--- DATA IN THIS EXERCISE Enclosed Below ---

/-- A command that moves pixels completes, having moved them and ended as its kind does. -/
theorem State.engineRun_moves {i : Instr} {s : State} {sp : Space} {skip : Option Pixel}
    {ms : List Move} {ops : List Op} (hops : (s.jobOf i).ops s.width s.height = ops)
    (hg : ∀ x y, Op.getPix x y ∉ ops)
    (hmoves : ops.foldl (fun s op => op.apply s) s = State.movePixels sp skip s ms) :
    ∃ n ≤ 2 * ops.length + 1, ∃ mem,
      State.movePixels sp skip s ms = s.setMem sp mem ∧
      (s.accept i).engineRun n = (s.setMem sp mem).finish ((s.jobOf i).at ops.length) := by
  subst hops
  obtain ⟨n, hn, -, hrun⟩ := s.engineRun_accept i hg
  obtain ⟨mem, hmem⟩ := s.movePixels_eq_setMem sp skip ms
  exact ⟨n, hn, mem, hmem, by rw [hrun, hmoves, hmem]⟩

/-! #### BLIT moves the visible sprite (R360) -/

/-- Where BLIT moves the sprite's pixel `p` (column, row), in a buffer of width `W`. -/
def Job.blitMove (j : Job) (W : Nat) (p : Nat × Nat) : Move where
  src := j.src + 2 * (p.2 * j.uw + p.1)
  dst := pixOff W (j.x + p.1) (j.y + p.2)

/-- What BLIT does not copy: with K = 1 the KEY copy. -/
def Job.blitSkip (j : Job) (keyed : Bool) : Option Pixel := if keyed then some j.key else none

/-- BLIT's moves, in order. -/
def Job.blitMoves (j : Job) (W H : Nat) : List Move :=
  (spritePixels j.x j.y j.uw j.uh W H).map (j.blitMove W)

section
variable {j : Job} {W H : Nat}

theorem Job.blitSkip_eq_some_iff {keyed : Bool} {v : Pixel} :
    j.blitSkip keyed = some v ↔ keyed = true ∧ v = j.key := by
  cases keyed <;> simp [Job.blitSkip, eq_comm]

/-- BLIT's operations are its moves. -/
theorem foldl_opsBlit (keyed : Bool) (j : Job) (H : Nat) (s : State) :
    (opsBlit keyed j s.width H).foldl (fun s op => op.apply s) s =
      State.movePixels .fb (j.blitSkip keyed) s (j.blitMoves s.width H) := by
  rw [opsBlit_eq, List.foldl_map, State.movePixels, Job.blitMoves, List.foldl_map]
  generalize spritePixels j.x j.y j.uw j.uh s.width H = ps
  generalize hW : s.width = W
  induction ps generalizing s with
  | nil => rfl
  | cons p ps ih =>
    have hop : Op.apply (.copyS (j.src + 2 * (p.2 * j.uw + p.1)) (j.x + p.1) (j.y + p.2)
        (if keyed then some j.key else none)) s =
        s.movePixel .fb (j.blitSkip keyed) (j.blitMove W p) := by
      rw [← hW]; rfl
    rw [List.foldl_cons, List.foldl_cons, hop]
    refine ih _ ?_
    rw [← hop, Op.apply_width, hW]

/-- Distinct pixels of the sprite land apart. -/
theorem pairwise_apart_blitMoves :
    (j.blitMoves W H).Pairwise fun m m' => apart m.dst m'.dst := by
  refine List.pairwise_map.2 ((nodup_of_rowMajor (spritePixels_rowMajor ..)).pairwise_of_forall_ne
    fun p hp q hq hne => ?_)
  refine pixOff_disjoint (mem_spritePixels.1 hq).2 (mem_spritePixels.1 hp).2
    fun ⟨hx, hy⟩ => hne (Prod.ext ?_ ?_) <;> omega

/-- The sprite's pixel that lands at (px, py), and the one BLIT moves there. -/
theorem mem_blitMoves {px py : Int} (hin : inb W H px py)
    (hsprite : (j.x ≤ px ∧ px < j.x + j.uw) ∧ (j.y ≤ py ∧ py < j.y + j.uh)) :
    ⟨j.src + 2 * ((py - j.y).toNat * j.uw + (px - j.x).toNat), pixOff W px py⟩ ∈
      j.blitMoves W H := by
  have hx : j.x + ((px - j.x).toNat : Int) = px := by omega
  have hy : j.y + ((py - j.y).toNat : Int) = py := by omega
  refine List.mem_map.2 ⟨((px - j.x).toNat, (py - j.y).toNat), mem_spritePixels.2 ⟨?_, ?_⟩, ?_⟩
  · constructor <;> omega
  · rwa [hx, hy]
  · rw [Job.blitMove, hx, hy]

/-- No move lands on a pixel the sprite does not cover. -/
theorem apart_blitMoves_of_not_sprite {px py : Int} (hin : inb W H px py)
    (hout : ¬((j.x ≤ px ∧ px < j.x + j.uw) ∧ (j.y ≤ py ∧ py < j.y + j.uh))) :
    ∀ m ∈ j.blitMoves W H, apart (pixOff W px py) m.dst := by
  intro m hm
  obtain ⟨p, hp, rfl⟩ := List.mem_map.1 hm
  obtain ⟨⟨hi, hr⟩, hland⟩ := mem_spritePixels.1 hp
  exact pixOff_disjoint hland hin fun ⟨hx, hy⟩ => hout (by omega)

/-- Every move lands inside the Framebuffer Store. -/
theorem blitMoves_dst_le : ∀ m ∈ j.blitMoves W H, m.dst + 2 ≤ 2 * W * H := by
  intro m hm
  obtain ⟨p, hp, rfl⟩ := List.mem_map.1 hm
  exact pixOff_lt (mem_spritePixels.1 hp).2

/-- A pixel after BLIT's moves: the sprite's where it covers the pixel and is not skipped. -/
theorem State.pix_blitMoves (s : State) (j : Job) (keyed : Bool) {px py : Int}
    (hin : inb s.width s.height px py) :
    let v := s.sPix (j.src + 2 * ((py - j.y).toNat * j.uw + (px - j.x).toNat))
    (State.movePixels .fb (j.blitSkip keyed) s (j.blitMoves s.width s.height)).pix px py =
      if ((j.x ≤ px ∧ px < j.x + j.uw) ∧ (j.y ≤ py ∧ py < j.y + j.uh)) ∧
          ¬(keyed = true ∧ v = j.key)
      then v else s.pix px py := by
  intro v
  rw [State.pix, State.movePixels_width]
  by_cases hsprite : (j.x ≤ px ∧ px < j.x + j.uw) ∧ (j.y ≤ py ∧ py < j.y + j.uh)
  · have hmoved := State.pixelAt_movePixels_dst (sp := .fb) (skip := j.blitSkip keyed) (s := s)
      pairwise_apart_blitMoves (.inl (by decide)) (mem_blitMoves hin hsprite)
    simp only [hmoved, eq_true hsprite, true_and, ite_not, Job.blitSkip_eq_some_iff]
    rfl
  · rw [State.pixelAt_movePixels_apart (apart_blitMoves_of_not_sprite hin hsprite)]
    exact (if_neg fun h => hsprite h.1).symm

end

theorem State.finish_blit {s : State} {j : Job} {keyed : Bool} {imm : BitVec 16}
    (hcmd : j.cmd = .blit keyed imm) : s.finish j = { s with eng := .idle } := by
  simp only [State.finish, hcmd]

/-- Accepted and left to the engine alone, BLIT makes its moves. -/
theorem State.engineRun_blit {s : State} {j : Job} (hs : s.acceptsCommands) (keyed : Bool)
    (imm : BitVec 16) (hj : s.jobOf (.blit keyed imm) = j) :
    ∃ n ≤ 2 * (j.uw * j.uh) + 1, ∃ m : Memory,
      State.movePixels .fb (j.blitSkip keyed) s (j.blitMoves s.width s.height) =
        { s with fb := m } ∧
      (s.accept (.blit keyed imm)).engineRun n = { s with fb := m } := by
  subst hj
  obtain ⟨n, hn, m, hm, hrun⟩ := State.engineRun_moves (s := s) (i := .blit keyed imm)
    (ops := opsBlit keyed (s.jobOf (.blit keyed imm)) s.width s.height) rfl
    (by simp [opsBlit_eq]) (foldl_opsBlit keyed (s.jobOf (.blit keyed imm)) s.height s)
  rw [opsBlit_eq, List.length_map] at hn
  refine ⟨n, hn.trans (Nat.succ_le_succ (Nat.mul_le_mul_left 2 (length_spritePixels_le_size ..))),
    m, hm, hrun.trans ?_⟩
  rw [State.finish_blit rfl, ← hs.2]
  rfl

/-- Settles O21: the moves land apart and FB is not read, so each visible pixel arrives. -/
theorem blitCopiesVisibleSprite : Obligations.BlitCopiesVisibleSprite := by
  rintro s keyed imm x y sw sh src hs rfl rfl rfl rfl rfl heven hfit
  refine ⟨(blitArgumentCheck s keyed imm hs).trans (if_neg (by omega)), ?_⟩
  obtain ⟨n, hn, m, hm, hrun⟩ := State.engineRun_blit hs keyed imm rfl
  refine ⟨n, hn, m, hrun, fun px py hin => ?_, fun a ha => ?_⟩
  · rw [← hm]
    exact s.pix_blitMoves (s.jobOf (.blit keyed imm)) keyed hin
  · rw [← hm]
    exact State.byteAt_movePixels_outside fun m hm => .inr ((blitMoves_dst_le m hm).trans ha)

/-! #### ROTATE moves its source turned (R375) -/

/-- The pixels (column, row) of a `w` x `h` buffer, row-major. -/
def bufferPixels (w h : Nat) : List (Nat × Nat) :=
  (List.range h).flatMap fun y => (List.range w).map fun x => (x, y)

section
variable {w h : Nat}

theorem mem_bufferPixels {p : Nat × Nat} : p ∈ bufferPixels w h ↔ p.1 < w ∧ p.2 < h := by
  obtain ⟨x, y⟩ := p
  simp [bufferPixels, and_comm]

theorem bufferPixels_rowMajor (w h : Nat) : (bufferPixels w h).Pairwise rowMajor :=
  pairwise_rowMajor List.pairwise_lt_range fun _ => List.pairwise_lt_range

/-- The index `y*w + x` rises in row-major order. -/
theorem pixelIndex_lt {p q : Nat × Nat} (hp : p.1 < w) (hpq : rowMajor p q) :
    p.2 * w + p.1 < q.2 * w + q.1 := by
  rcases hpq with hrow | ⟨hrow, hcol⟩
  · calc p.2 * w + p.1 < p.2 * w + w := Nat.add_lt_add_left hp _
      _ = (p.2 + 1) * w := (Nat.succ_mul p.2 w).symm
      _ ≤ q.2 * w := Nat.mul_le_mul_right w hrow
      _ ≤ q.2 * w + q.1 := Nat.le_add_right _ _
  · rw [hrow]
    exact Nat.add_lt_add_left hcol _

theorem pixelIndex_lt_size {x y : Nat} (hx : x < w) (hy : y < h) : y * w + x < w * h :=
  calc y * w + x < h * w := pixelIndex_lt (p := (x, y)) (q := (0, h)) hx (.inl hy)
    _ = w * h := Nat.mul_comm h w

/-- Where ROTATE puts source pixel (x, y) (R375). -/
def rotDest (angle : BitVec 16) (w h x y : Nat) : Nat × Nat :=
  if angle = 90 then (h - 1 - y, x)
  else if angle = 180 then (w - 1 - x, h - 1 - y)
  else if angle = 270 then (y, w - 1 - x)
  else (x, y)

theorem rotSource_lt {angle : BitVec 16} {xp yp : Nat} (hx : xp < newW angle w h)
    (hy : yp < newH angle w h) :
    (rotSource angle w h xp yp).1 < w ∧ (rotSource angle w h xp yp).2 < h := by
  rw [newW_eq] at hx
  rw [newH_eq] at hy
  unfold rotSource
  split_ifs <;> grind

theorem rotDest_lt (angle : BitVec 16) {x y : Nat} (hx : x < w) (hy : y < h) :
    (rotDest angle w h x y).1 < newW angle w h ∧ (rotDest angle w h x y).2 < newH angle w h := by
  have hx' : w - 1 - x < w := by omega
  have hy' : h - 1 - y < h := by omega
  rw [newW_eq, newH_eq, rotDest]
  split_ifs <;> simp_all

theorem rotDest_index {angle : BitVec 16} (hangle : angle ∈ [(0 : BitVec 16), 90, 180, 270])
    (w h x y : Nat) :
    (rotDest angle w h x y).2 * newW angle w h + (rotDest angle w h x y).1 =
      if angle = 0 then y * w + x
      else if angle = 90 then x * h + (h - 1 - y)
      else if angle = 180 then (h - 1 - y) * w + (w - 1 - x)
      else (w - 1 - x) * h + y := by
  simp only [List.mem_cons, List.not_mem_nil, or_false] at hangle
  obtain rfl | rfl | rfl | rfl := hangle <;> rfl

theorem rotSource_rotDest (angle : BitVec 16) {x y : Nat} (hx : x < w) (hy : y < h) :
    rotSource angle w h (rotDest angle w h x y).1 (rotDest angle w h x y).2 = (x, y) := by
  have hx' : w - 1 - (w - 1 - x) = x := by omega
  have hy' : h - 1 - (h - 1 - y) = y := by omega
  unfold rotSource rotDest
  split_ifs <;> simp only [hx', hy']

end

/-- ROTATE's move to the destination pixel `p` (column, row). -/
def Job.rotateMove (j : Job) (angle : BitVec 16) (p : Nat × Nat) : Move where
  src := j.src + 2 * ((rotSource angle j.uw j.uh p.1 p.2).2 * j.uw +
    (rotSource angle j.uw j.uh p.1 p.2).1)
  dst := j.dst + 2 * (p.2 * newW angle j.uw j.uh + p.1)

/-- ROTATE's moves, in order. -/
def Job.rotateMoves (j : Job) (angle : BitVec 16) : List Move :=
  (bufferPixels (newW angle j.uw j.uh) (newH angle j.uw j.uh)).map (j.rotateMove angle)

section
variable {j : Job} {angle : BitVec 16}

theorem opsRotate_eq (angle : BitVec 16) (j : Job) :
    opsRotate angle j = (j.rotateMoves angle).map fun m => .rotS m.src m.dst := by
  simp only [opsRotate, Job.rotateMoves, bufferPixels, List.map_flatMap, List.map_map]
  rfl

theorem Op.apply_rotS (src dst : Nat) (s : State) :
    Op.apply (.rotS src dst) s = s.movePixel .scr none ⟨src, dst⟩ :=
  (if_neg (by simp)).symm

/-- ROTATE's operations are its moves. -/
theorem foldl_opsRotate (angle : BitVec 16) (j : Job) (s : State) :
    (opsRotate angle j).foldl (fun s op => op.apply s) s =
      State.movePixels .scr none s (j.rotateMoves angle) := by
  simp only [opsRotate_eq, List.foldl_map, Op.apply_rotS]
  rfl

theorem pairwise_apart_rotateMoves :
    (j.rotateMoves angle).Pairwise fun m m' => apart m.dst m'.dst := by
  refine List.pairwise_map.2 ((bufferPixels_rowMajor _ _).imp_of_mem fun hp _ hpq => .inl ?_)
  have := pixelIndex_lt (mem_bufferPixels.1 hp).1 hpq
  simp only [Job.rotateMove]
  omega

/-- Every move reads in the source buffer and writes in the destination buffer. -/
theorem rotateMoves_inside {m : Move} (hm : m ∈ j.rotateMoves angle) :
    (j.src ≤ m.src ∧ m.src + 2 ≤ j.src + 2 * (j.uw * j.uh)) ∧
      (j.dst ≤ m.dst ∧ m.dst + 2 ≤ j.dst + 2 * (j.uw * j.uh)) := by
  obtain ⟨p, hp, rfl⟩ := List.mem_map.1 hm
  obtain ⟨hx, hy⟩ := mem_bufferPixels.1 hp
  obtain ⟨hsx, hsy⟩ := rotSource_lt hx hy
  have hread := pixelIndex_lt_size hsx hsy
  have hwritten := pixelIndex_lt_size hx hy
  rw [(Nat.mul_comm _ _).trans (newH_mul_newW ..)] at hwritten
  simp only [Job.rotateMove]
  omega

--- End of Enclosed DATA IN THIS EXERCISE ---

- ASSIGNMENT:
Quote every line of the records above, from the first down to the one holding "(opsBlit keyed j", exactly as written.

- TASK RESPONSE:
/-- A command that moves pixels completes, having moved them and ended as its kind does. -/
theorem State.engineRun_moves {i : Instr} {s : State} {sp : Space} {skip : Option Pixel}
    {ms : List Move} {ops : List Op} (hops : (s.jobOf i).ops s.width s.height = ops)
    (hg : ∀ x y, Op.getPix x y ∉ ops)
    (hmoves : ops.foldl (fun s op => op.apply s) s = State.movePixels sp skip s ms) :
    ∃ n ≤ 2 * ops.length + 1, ∃ mem,
      State.movePixels sp skip s ms = s.setMem sp mem ∧
      (s.accept i).engineRun n = (s.setMem sp mem).finish ((s.jobOf i).at ops.length) := by
  subst hops
  obtain ⟨n, hn, -, hrun⟩ := s.engineRun_accept i hg
  obtain ⟨mem, hmem⟩ := s.movePixels_eq_setMem sp skip ms
  exact ⟨n, hn, mem, hmem, by rw [hrun, hmoves, hmem]⟩

/-! #### BLIT moves the visible sprite (R360) -/

/-- Where BLIT moves the sprite's pixel `p` (column, row), in a buffer of width `W`. -/
def Job.blitMove (j : Job) (W : Nat) (p : Nat × Nat) : Move where
  src := j.src + 2 * (p.2 * j.uw + p.1)
  dst := pixOff W (j.x + p.1) (j.y + p.2)

/-- What BLIT does not copy: with K = 1 the KEY copy. -/
def Job.blitSkip (j : Job) (keyed : Bool) : Option Pixel := if keyed then some j.key else none

/-- BLIT's moves, in order. -/
def Job.blitMoves (j : Job) (W H : Nat) : List Move :=
  (spritePixels j.x j.y j.uw j.uh W H).map (j.blitMove W)

section
variable {j : Job} {W H : Nat}

theorem Job.blitSkip_eq_some_iff {keyed : Bool} {v : Pixel} :
    j.blitSkip keyed = some v ↔ keyed = true ∧ v = j.key := by
  cases keyed <;> simp [Job.blitSkip, eq_comm]

/-- BLIT's operations are its moves. -/
theorem foldl_opsBlit (keyed : Bool) (j : Job) (H : Nat) (s : State) :
    (opsBlit keyed j s.width H).foldl (fun s op => op.apply s) s =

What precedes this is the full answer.